Dependent upon the results of this initial Phase I study, we expect to conduct additional Phase II studies in patients with defined tumour types.
To learn more about the development status of this compound, please see the most recent Astex presentations.
AT9311
AT9311 is a potent orally active small molecule inhibitor of certain cyclin-dependent kinases (CDKs). We have conducted an extensive preclinical programme on AT9311. Subject to regulatory approval and to satisfactory completion of pre-clinical toxicology work we plan to conduct an initial Phase I dose escalation clinical trial to assess the safety and tolerability of AT9311 in patients with advanced solid tumours.
AT13148
AT13148 is an orally active multi-targeted small molecule inhibitor of PKB/Akt, a key enzyme in the PI3K/PKB/mTOR tumour cell survival pathway.

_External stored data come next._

-- ==== Sys2Proof/Tests/Slice0.lean ====
section
/-! SUPPORT. Tests against the spec's own vectors (95_test_vectors), the smoke tests of WellFormed, and for each statement
with hypotheses a witness that meets them. -/

open Sys2Proof Sys2Proof.Machine

namespace Sys2Proof.Tests

/-! ## States for the tests -/

/-- The next state an outcome answers, where it answers one. -/
def nextOf (o : Host.Outcome State Fault Refusal) : Option State :=
  match o with
  | .next t => some t
  | .fault _ => none
  | .refused _ => none

/-- The fault an outcome answers. -/
def faultOf (o : Host.Outcome State Fault Refusal) : Option Fault :=
  match o with
  | .next _ => none
  | .fault r => some r
  | .refused _ => none

/-- A registry whose entry i is 0x20DF10EF for 0 and i else: the OPEN entries at chosen values. -/
def testRom : Vector Code Config.nCmd := #v[0x20DF10EF, 1, 2, 3, 4, 5, 6, 7, 8, 9]

/-- The defaults, with a chosen placeholder. -/
def testBuild : Build := { Config.build with learnPlaceholder := 0xCAFE }

/-- Not configured, IDLE. -/
def coldState : State := { State.reset with rom := testRom, build := testBuild }

/-- Configured, IDLE, the line LOW. -/
def readyState : State := { coldState with cfg := true, pin := .low }

/-- Configured, with a request presented. -/
def askedState (w : ReqWord) : State := { readyState with requests := [w] }

/-- Configured, transmitting a raw frame of 0x80000000, with its first `n` events issued. -/
def sendingState (n : Nat) : State :=
  { readyState with
    dstate := .transmitting, upc := n, sess := frameEvents 0x80000000
    pin := lineAfter .low ((frameEvents 0x80000000).take n) }

/-- Configured, IDLE, with a response to take. -/
def answeredState (r : RespWord) : State := { readyState with resp := some r }

/-- A state with rst asserted. -/
def inReset (s : State) : State := { s with pins := { s.pins with rst := true } }

/-- A state whose Host does not take responses. -/
def notTaking (s : State) : State := { s with pins := { s.pins with respReady := false } }

/-! ## Encoding (30_encoding, 95_test_vectors V-D1 to V-D13) -/

theorem test_decode_init : decode (.req 0b000100000000000000000000000000000000) = .ok (.init 0) := by decide
theorem test_decode_sendCmd : decode (.req 0b001000000000000000000000000000001010) = .ok (.sendCmd 10) := by decide
theorem test_decode_sendRaw : decode (.req 0x320DF10EF) = .ok (.sendRaw 0x20DF10EF) := by decide
theorem test_decode_learn : decode (.req 0b010000000000000000000000000000000000) = .ok (.learn 0) := by decide
theorem test_decode_reserved0 : decode (.req 0x000000000) = .ok (.reservedOp0 0) := by decide
theorem test_decode_reserved5 : decode (.req 0x500000000) = .ok (.reservedOp5 0) := by decide
theorem test_decode_reserved6 : decode (.req 0x612345678) = .ok (.reservedOp6 0x12345678) := by decide
theorem test_decode_reserved7 : decode (.req 0x7DEADBEEF) = .ok (.reservedOp7 0xDEADBEEF) := by decide
theorem test_decode_reserved8 : decode (.req 0x800000001) = .ok (.reservedOp8 1) := by decide
theorem test_decode_reserved9 : decode (.req 0x980000000) = .ok (.reservedOp9 0x80000000) := by decide
theorem test_decode_reservedA : decode (.req 0xA00000002) = .ok (.reservedOpA 2) := by decide
theorem test_decode_reservedB : decode (.req 0xB00000003) = .ok (.reservedOpB 3) := by decide
theorem test_decode_reservedC : decode (.req 0xC00000004) = .ok (.reservedOpC 4) := by decide
theorem test_decode_reservedD : decode (.req 0xD00000005) = .ok (.reservedOpD 5) := by decide
theorem test_decode_reservedE : decode (.req 0xE00000006) = .ok (.reservedOpE 6) := by decide
theorem test_decode_reservedF : decode (.req 0xF20DF10EF) = .ok (.reservedOpF 0x20DF10EF) := by decide
theorem test_decode_set : decode (.evt 0b00000000000000000000000000000001) = .ok (.set .high) := by decide
theorem test_decode_holdUs : decode (.evt 0b01000000000000000010001100101000) = .ok (.holdUs 9000) := by decide
theorem test_decode_pauseMs : decode (.evt 0b10000000000000000000000001100100) = .ok (.pauseMs 100) := by decide
theorem test_decode_cfg : decode (.evt 0b11000000000000000000000000000001) = .ok (.cfg true) := by decide
theorem test_decode_refuses_reserved_set : decode (.evt 0x00000002) = .error (.reservedSet 2) := by decide
theorem test_decode_refuses_reserved_cfg : decode (.evt 0xFFFFFFFF) = .error (.reservedCfg 0x3FFFFFFF) := by decide

/-- The table's numbering: 32 bits are an event word, 40 (36 in whole bytes) a request word, and more is no word. -/
theorem test_decodeTableWord :
    decodeTableWord 32 0x40000230 = some (.holdUs 560) ∧ decodeTableWord 40 0x300000001 = some (.sendRaw 1) ∧
    decodeTableWord 40 0 = some (.reservedOp0 0) ∧ decodeTableWord 40 (2 ^ 36) = none := by decide

/-! ## WellFormed: an ill-formed term for each check (30_encoding R86) -/

theorem test_illFormed_hold : (Instr.holdUs 561).wellFormed Config.build = false := by decide
theorem test_illFormed_pause : (Instr.pauseMs 101).wellFormed Config.build = false := by decide
theorem test_wellFormed_timed : (Instr.holdUs 1690).wellFormed Config.build = true ∧
    (Instr.pauseMs 100).wellFormed Config.build = true := by decide

/-! ## The encoder and the sessions (95_test_vectors T1 to T3, V-S1 to V-S8) -/

/-- T1: the positions of the one-spaces of 0x20DF10EF. -/
theorem test_encode_oneSpaces :
    (List.range 67).filter (fun p => (necEncode 0x20DF10EF)[p]? == some ⟨.low, 1690⟩) =
      [7, 19, 21, 25, 27, 29, 31, 33, 41, 51, 53, 55, 59, 61, 63, 65] := by decide

/-- V-E3 and V-E4: bit 31 lands at position 3 and bit 0 at position 65, with equal frame times. -/
theorem test_encode_endBits :
    (necEncode 0x80000000)[3]? = some ⟨.low, 1690⟩ ∧ (necEncode 0x80000000)[65]? = some ⟨.low, 560⟩ ∧
    (necEncode 1)[65]? = some ⟨.low, 1690⟩ ∧ frameTime 0x80000000 = 51030 ∧ frameTime 1 = 51030 := by decide

/-- V-E1, V-E2 and V-E7: the shortest frame, the longest, and POWER_ON's. -/
theorem test_frameTimes : frameTime 0 = 49900 ∧ frameTime 0xFFFFFFFF = 86060 ∧ frameTime 0x20DF10EF = 67980 := by
  decide

/-- T3: the first 27 and the last 9 event words of the frame of 0x20DF10EF. -/
theorem test_frame_words :
    ((frameEvents 0x20DF10EF).map Event.word).take 18 =
      [0x00000001, 0x40002328, 0x00000000, 0x40001194, 0x00000001, 0x40000230, 0x00000000, 0x40000230, 0x00000001,
       0x40000230, 0x00000000, 0x40000230, 0x00000001, 0x40000230, 0x00000000, 0x4000069A, 0x00000001, 0x40000230] ∧
    ((frameEvents 0x20DF10EF).map Event.word).drop 126 =
      [0x00000000, 0x4000069A, 0x00000001, 0x40000230, 0x00000000, 0x4000069A, 0x00000001, 0x40000230, 0x00000000] := by
  decide

/-- V-S2, V-S4 and V-S5: the lengths with the parameters overridden. -/
theorem test_session_lengths :
    (session { testBuild with trailingPause := false } 0 3 true).length = 407 ∧
    (session testBuild 0 1 true).length = 136 ∧
    (session { testBuild with trailingPause := false } 0 1 true).length = 135 := by decide +kernel

/-- V-S7: the structured form of upc. -/
theorem test_slotEvents :
    slotEvent testBuild 0x20DF10EF 0 = some (.set .high) ∧ slotEvent testBuild 0x20DF10EF 1 = some (.holdUs 9000) ∧
    slotEvent testBuild 0x20DF10EF 134 = some (.set .low) ∧
    slotEvent testBuild 0x20DF10EF 135 = some (.pauseMs 100) := by decide

/-! ## One step of each instruction (95_test_vectors V-R1 to V-D15) -/

/-- V-D4: INIT with ARG set, the outcome 1. -/
theorem test_init_ok :
    (nextOf (step { coldState with requests := [0x1FFFFFFFF], capAnswers := [true] })).map
      (fun t => (t.cfg, t.pin, t.trace, t.resp)) = some (true, .low, [.cfg true], some 0x000000000) := by decide

/-- V-D3: a failed INIT on a configured block. -/
theorem test_init_fail :
    (nextOf (step { askedState 0x100000000 with capAnswers := [false] })).map
      (fun t => (t.cfg, t.pin, t.trace, t.resp)) = some (false, .undriven, [.cfg false], some 0x200000000) := by decide

/-- V-R2: the last valid index starts its session. -/
theorem test_sendCmd_lastIndex :
    (nextOf (exec (.sendCmd 9) readyState)).map (fun t => (t.dstate, t.upc, t.resp, t.sess.length)) =
      some (.transmitting, 0, none, 408) := by decide +kernel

More than 50 per cent of all tumours have an abnormality in this pathway leading to increased Akt activity and enhanced potential for tumour cell survival. In addition, clinical trials have highlighted that activation of this survival pathway is a common resistance mechanism for some cytotoxics (e.g. platinum agents) and targeted therapies (e.g. EGFr inhibitors). Therefore, PKB inhibitors such as AT13148 have potential for use as both single agents and in combination with cytotoxics and other molecularly-targeted agents in the treatment of a range of solid tumours.

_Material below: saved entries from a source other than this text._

-- ==== Sys2Proof/Machine/Operands.lean ====
section
/-! DEFINITION. The operand forms: the accept step of each format of rule R102, which latches the source registers that the
format uses (rules R34, R108), and whether they are initialised (rule R254). All latches of one accept step read the registers at the same use of the free values, so a
register latched twice gives one value (assumption log 2). -/

namespace Sys2Proof.Machine

/-- Format D: no source register. -/
def State.acceptD (s : State) (i : Instr) : State :=
  s.accept (Flight.latched i 0 0 0 0 true)

/-- Formats DA and A: `R[ra]`. -/
def State.acceptA (s : State) (i : Instr) (ra : RegIdx) : State :=
  s.accept (Flight.latched i (s.view ra) 0 0 0 (s.initialised ra))

/-- Formats AB and DAB: `R[ra]`, `R[rb]`. -/
def State.acceptAB (s : State) (i : Instr) (ra rb : RegIdx) : State :=
  s.accept (Flight.latched i (s.view ra) (s.view rb) 0 0 (s.initialised ra && s.initialised rb))

/-- Format DABM: `R[ra]`, `R[rb]`, `R[rm]`. -/
def State.acceptABM (s : State) (i : Instr) (ra rb rm : RegIdx) : State :=
  s.accept (Flight.latched i (s.view ra) (s.view rb) (s.view rm) 0
    (s.initialised ra && s.initialised rb && s.initialised rm))

end Sys2Proof.Machine
end

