-- ==== Sys2Proof/Machine/Core.lean ====
section
/-! DEFINITION. The machine as the host runs it. -/

def Sys2Proof.core : Host.Core := { State := Sys2Proof.Machine.State, Fault := Sys2Proof.Machine.Fault, Refusal := Sys2Proof.Machine.Refusal, step := Sys2Proof.Machine.step, reset := Sys2Proof.Machine.State.reset }
end

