-- ==== Sys2Proof/Certificates/Slice0/Obligations.lean ====
section
/-! DEFINITION. The statements for the provers, from the numbered rules of spec/. `s.quiescent` is BUSY = 0; `exec i s` is the
next step of command `i` at `s`, so that a command is accepted by the first `exec i` from a quiescent state and takes its
further steps by the next ones. -/

open Sys2Proof Sys2Proof.Machine

/-! ## Encoding -/

/-- The assembled words of 95_test_vectors.md (section 2.9) decode to the commands they stand for (rules R104, R112, R113). -/
def Obligations.SpecWordsDecode : Prop :=
  decode 0x01500000 = .ok (.zero 5) ∧ decode 0x02100000 = .ok (.copy 1 0) ∧ decode 0x03034000 = .ok (.cmp 3 4) ∧
  decode 0x04020000 = .ok (.iseven 2) ∧ decode 0x05201000 = .ok (.sub 2 0 1) ∧ decode 0x06220000 = .ok (.shr1 2 2) ∧
  decode 0x07000000 = .ok (.randc 0) ∧ decode 0x08301200 = .ok (.mulmod 3 0 1 2) ∧
  decode 0x09765400 = .ok (.powmod 7 6 5 4) ∧ decode 0x0A000000 = .ok (.mrtest 0)

/-- Every command's word decodes to that command, at every value of every register field (rules R101, R104, R112). -/
def Obligations.DecodeInvertsEncode : Prop :=
  ∀ i : Instr, decode (encode i) = .ok i

/-- A legal word is the word of the command it decodes to: no bit of it is dropped (rules R101, R105, R112). -/
def Obligations.EncodeInvertsDecode : Prop :=
  ∀ (v : BitVec 32) (i : Instr), decode v = .ok i → encode i = v

/-- A word is illegal exactly when its opcode is unassigned, or a used register field is 8 to 15, or a bit that must be 0 is
1 (`wellFormedWord` says the opposite field by field); the all-zero and the all-ones word are illegal (rules R105, R106). -/
def Obligations.IllegalWordsAreTheIllFormedOnes : Prop :=
  (∀ v : BitVec 32, (∀ i, decode v ≠ .ok i) ↔ wellFormedWord v = false) ∧
  (∀ i, decode 0x00000000 ≠ .ok i) ∧ (∀ i, decode 0xFFFFFFFF ≠ .ok i)

/-! ## The step -/

/-- A step runs the decoded command: the host's CsrWrite of a legal word to index 0 at BUSY = 0 is the command's first step;
an engine turn, named in the agenda or because the agenda is empty, is the next step of the command in flight
(rules R83, R108, R109). The step only takes the event off the agenda. -/
def Obligations.StepRunsTheDecodedCommand : Prop :=
  (∀ (s : State) (v : BitVec 32) (i : Instr) (rest : List Event),
    s.agenda = .host (.csrWrite 0 v) :: rest → s.quiescent → decode v = .ok i →
      step s = exec i { s with agenda := rest }) ∧
  (∀ (s : State) (f : Flight) (rest : List Event),
    s.agenda = .engine :: rest → s.flight = some f → step s = exec f.instr { s with agenda := rest }) ∧
  (∀ (s : State) (f : Flight), s.agenda = [] → s.flight = some f → step s = exec f.instr s)

/-- No step ends in a fault or a refusal, at any state: there are no exceptions, and every host transaction at every moment
has a defined effect (rules R230, R96). -/
def Obligations.EveryStepAnswersNext : Prop :=
  (∀ s : State, ∃ t, step s = .next t) ∧ (∀ (i : Instr) (s : State), ∃ t, exec i s = .next t)

/-- An idle engine keeps all its state (rule R242): with nothing on the agenda, which the model takes for an engine turn
(assumption log 6), and at an engine turn that the agenda names, which only leaves the agenda. -/
def Obligations.IdleEngineKeepsItsState : Prop :=
  ∀ s : State, s.quiescent →
    (s.agenda = [] → step s = .next s) ∧
    (∀ rest, s.agenda = .engine :: rest → step s = .next { s with agenda := rest })

/-- Reset state (rules R55, R251): STATUS, CMD, ROUNDS read 0, 0, 0x0000000A; no command is in flight; `done` is 0; every
operand register is unspecified, whatever the use of the free values. -/
def Obligations.ResetStateValues : Prop :=
  State.reset.statusWord = 0x00000000 ∧ State.reset.csrValue 0 = 0x00000000 ∧ State.reset.csrValue 1 = 0x00000000 ∧
  State.reset.csrValue 2 = 0x0000000A ∧ State.reset.busy = false ∧ State.reset.doneOutput = false ∧
  ∀ (t : Nat) (k : RegIdx), { State.reset with freeIdx := t }.view k = Config.freeRegister t k

/-- Reset at any moment, a command in flight or not (rules R251, R252): the command is abandoned; STATUS, CMD, ROUNDS take
their reset values; every register becomes unspecified; the source keeps its words and its position. -/
def Obligations.ResetAbandonsTheCommand : Prop :=
  ∀ (s : State) (rest : List Event), s.agenda = .reset :: rest →
    ∃ t, step s = .next t ∧ t.busy = false ∧ t.statusWord = 0 ∧ t.cmd = 0 ∧ t.rounds = 10 ∧
      (∀ (n : Nat) (k : RegIdx), { t with freeIdx := n }.view k = Config.freeRegister n k) ∧
      t.source = s.source ∧ t.ridx = s.ridx ∧ t.agenda = rest ∧ t.returned = s.returned

/-! ## Accept, complete, illegal words, busy -/

/-- The accept step (rules R34, R108, R197): CMD, BUSY, DONE, ILL; the source registers are latched, and whether
they were initialised (rule R254; the mark is the model's: assumption log 16); MRTEST also samples ROUNDS.R, sets PHASE to 1
and clears VERDICT; nothing else changes. -/
def Obligations.AcceptLatchesTheSources : Prop :=
  ∀ (i : Instr) (s : State), s.quiescent →
    ∃ t f, exec i s = .next t ∧ t.flight = some f ∧ f.instr = i ∧ t.cmd = encode i ∧ t.busy = true ∧
      (∀ k, (sources i)[0]? = some k → f.opA = s.view k) ∧
      (∀ k, (sources i)[1]? = some k → f.opB = s.view k) ∧
      (∀ k, (sources i)[2]? = some k → f.opM = s.view k) ∧
      (isMrtest i = true → f.rs = s.rounds) ∧ f.initialised = s.dutyMet i ∧
      t.status = { s.status with
        done := false, ill := false
        phase := if isMrtest i then .start else s.status.phase
        verdict := if isMrtest i then .none else s.status.verdict } ∧
      t.regs = s.regs ∧ t.rounds = s.rounds ∧ t.source = s.source ∧ t.ridx = s.ridx ∧ t.agenda = s.agenda ∧
      t.returned = s.returned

AT13148 is currently in early pre-clinical development. The product inhibits proliferation and promotes apoptosis in a range of tumour cell lines, and biomarker studies have confirmed the predicted mechanism-based effects of the product. AT13148 has favourable pharmacokinetics, including good oral bioavailability. In xenograft models, oral administration of AT13148 results in inhibition of tumour growth, and in these xenograft models the anti-tumour effects occur in parallel with inhibition of the activity of the PI3K/PKB/mTOR pathway. This has been demonstrated by the dose and time dependent inhibition of the phosphorylation of several pharmacodynamic biomarkers of PKB and pathway activity in tumours taken from treated animals. Preliminary toxicology work has indicated that AT13148 is suitable for further development.

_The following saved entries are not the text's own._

-- ==== Sys2Proof/Tests/Slice0.lean ====
section
/-! SUPPORT. Tests. Expected results come from the spec: the vectors V<n> of 95_test_vectors.md, the worked examples of the
command rules, or the encoding table of rule R104. The last part holds a witness for every statement with hypotheses. -/

namespace Sys2Proof.Machine.Tests

open Sys2Proof Sys2Proof.Machine

/-! ## Well-formed words: one ill-formed word for each check -/

theorem test_wf_accepts : wellFormedWord 0x09765400 = true := by decide
theorem test_wf_opcode_zero : wellFormedWord 0x00000000 = false := by decide
theorem test_wf_opcode_unassigned : wellFormedWord 0x0B000000 = false := by decide
theorem test_wf_rd_out_of_range : wellFormedWord 0x01800000 = false := by decide
theorem test_wf_ra_out_of_range : wellFormedWord 0x04080000 = false := by decide
theorem test_wf_rb_out_of_range : wellFormedWord 0x03008000 = false := by decide
theorem test_wf_rm_out_of_range : wellFormedWord 0x08000800 = false := by decide
theorem test_wf_rd_unused : wellFormedWord 0x04100000 = false := by decide
theorem test_wf_ra_unused : wellFormedWord 0x01510000 = false := by decide
theorem test_wf_rb_unused : wellFormedWord 0x02001000 = false := by decide
theorem test_wf_rm_unused : wellFormedWord 0x0A000100 = false := by decide
theorem test_wf_z : wellFormedWord 0x01500001 = false := by decide

/-! ## Decoding: words written bit by bit from the patterns of rule R104, every field with a value of its own -/

/-- `00000001 0ddd 0000 0000 0000 00000000` with d = 101. -/
theorem test_decode_zero : decode 0b00000001010100000000000000000000 = .ok (.zero 5) := by decide
/-- `00000010 0ddd 0aaa 0000 0000 00000000` with d = 001, a = 110. -/
theorem test_decode_copy : decode 0b00000010000101100000000000000000 = .ok (.copy 1 6) := by decide
/-- `00000011 0000 0aaa 0bbb 0000 00000000` with a = 011, b = 100. -/
theorem test_decode_cmp : decode 0b00000011000000110100000000000000 = .ok (.cmp 3 4) := by decide
/-- `00000100 0000 0aaa 0000 0000 00000000` with a = 010. -/
theorem test_decode_iseven : decode 0b00000100000000100000000000000000 = .ok (.iseven 2) := by decide
/-- `00000101 0ddd 0aaa 0bbb 0000 00000000` with d = 010, a = 111, b = 001. -/
theorem test_decode_sub : decode 0b00000101001001110001000000000000 = .ok (.sub 2 7 1) := by decide
/-- `00000110 0ddd 0aaa 0000 0000 00000000` with d = 111, a = 010. -/
theorem test_decode_shr1 : decode 0b00000110011100100000000000000000 = .ok (.shr1 7 2) := by decide
/-- `00000111 0ddd 0000 0000 0000 00000000` with d = 100. -/
theorem test_decode_randc : decode 0b00000111010000000000000000000000 = .ok (.randc 4) := by decide
/-- `00001000 0ddd 0aaa 0bbb 0mmm 00000000` with d = 011, a = 000, b = 001, m = 010 (V69e). -/
theorem test_decode_mulmod : decode 0b00001000001100000001001000000000 = .ok (.mulmod 3 0 1 2) := by decide
/-- `00001001 0ddd 0aaa 0bbb 0mmm 00000000` with d = 111, a = 110, b = 101, m = 100 (V69f). -/
theorem test_decode_powmod : decode 0b00001001011101100101010000000000 = .ok (.powmod 7 6 5 4) := by decide
/-- `00001010 0000 0aaa 0000 0000 00000000` with a = 001. -/
theorem test_decode_mrtest : decode 0b00001010000000010000000000000000 = .ok (.mrtest 1) := by decide

/-- V61 to V67: rejected, by name. -/
theorem test_decode_all_zero : decode 0x00000000 = .error .unassignedOpcode := by decide
theorem test_decode_all_ones : decode 0xFFFFFFFF = .error .unassignedOpcode := by decide
theorem test_decode_rd_8 : decode 0x01800000 = .error .registerOutOfRange := by decide
theorem test_decode_z_1 : decode 0x01500001 = .error .reservedNotZero := by decide
theorem test_decode_unused_ra : decode 0x01510000 = .error .reservedNotZero := by decide
theorem test_decode_unused_rm : decode 0x0A000100 = .error .reservedNotZero := by decide

/-- Assembled words of 95_test_vectors.md, section 2.9. -/
theorem test_encode_words :
    encode (.zero 5) = 0x01500000 ∧ encode (.copy 1 0) = 0x02100000 ∧ encode (.cmp 3 4) = 0x03034000 ∧
    encode (.iseven 2) = 0x04020000 ∧ encode (.sub 2 0 1) = 0x05201000 ∧ encode (.shr1 2 2) = 0x06220000 ∧
    encode (.randc 0) = 0x07000000 ∧ encode (.mulmod 3 0 1 2) = 0x08301200 ∧
    encode (.powmod 3 0 1 2) = 0x09301200 ∧ encode (.mrtest 0) = 0x0A000000 := by decide

theorem test_decodeTableWord : decodeTableWord 32 0x05777000 = some (.sub 7 7 7) ∧ decodeTableWord 32 0x05777001 = none ∧
    decodeTableWord 33 0x01000000 = none := by decide

/-! ## Helpers -/

/-- Quiescent, R0, R1, R2 loaded. -/
def loaded (a b m : Word) : State :=
  { State.reset with regs := #v[.full a, .full b, .full m, ⟨0, 0, 0⟩, ⟨0, 0, 0⟩, ⟨0, 0, 0⟩, ⟨0, 0, 0⟩, ⟨0, 0, 0⟩] }

/-- Whether an outcome is a next state with a property. -/
def nextIs (o : Host.Outcome State Fault Refusal) (p : State → Bool) : Bool :=
  match o with
  | .next s => p s
  | .fault _ => false
  | .refused _ => false

/-- Whether the state holds the value, fully written, in the register, and STATUS reads so. -/
def holds (k : RegIdx) (v : Word) (status : BitVec 32) (s : State) : Bool :=
  decide (s.regs[k] = Reg.full v) && decide (s.statusWord = status)

/-- The eight words of a round with `r` a small number. -/
def smallDraw (r : Limb) : List Limb := [r, 0, 0, 0, 0, 0, 0, 0]

/-- An MRTEST of R0 in flight, with the PHASE and the hidden temporaries given. -/
def testingState (phase : Phase) (f : Flight) : State :=
  { State.reset with flight := some f, cmd := encode f.instr, status := { Status.cleared with phase := phase } }

/-- The flight of `MRTEST R0` on 221: `n - 1 = 55 · 2^2` (rule R200). -/
def flight221 (rs : BitVec 16) (draws : List Limb) : Flight :=
  ⟨.mrtest 0, 221, 0, 0, rs, draws, true, 220, 55, 2, 0⟩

In September 2008 Astex announced a partnership with Cancer Research UK and Cancer Research Technology (CRT) to take AT13148 into development under the charity’s Clinical Development Partnerships (CDP) programme. Under the terms of this agreement, Cancer Research UK's Drug Development Office will carry out further development work on the agent, some of which will be undertaken by The Institute of Cancer Research and, if successful, AT13148 will be taken into Phase I clinical trials at the Royal Marsden Hospital in the UK. Astex retains all commercial rights in the compound.
The initial Phase I trial is expected to be a single agent dose escalation study to assess safety and tolerability and preliminary efficacy in patients with advanced solid tumours. We are also considering undertaking additional Phase I studies to assess the safety, tolerability and preliminary efficacy of combinations of AT13148 with anti-cancer drugs for which the major mechanism of drug, and hence tumour resistance arises from activation of the PI3K/PKB/mTOR pathway.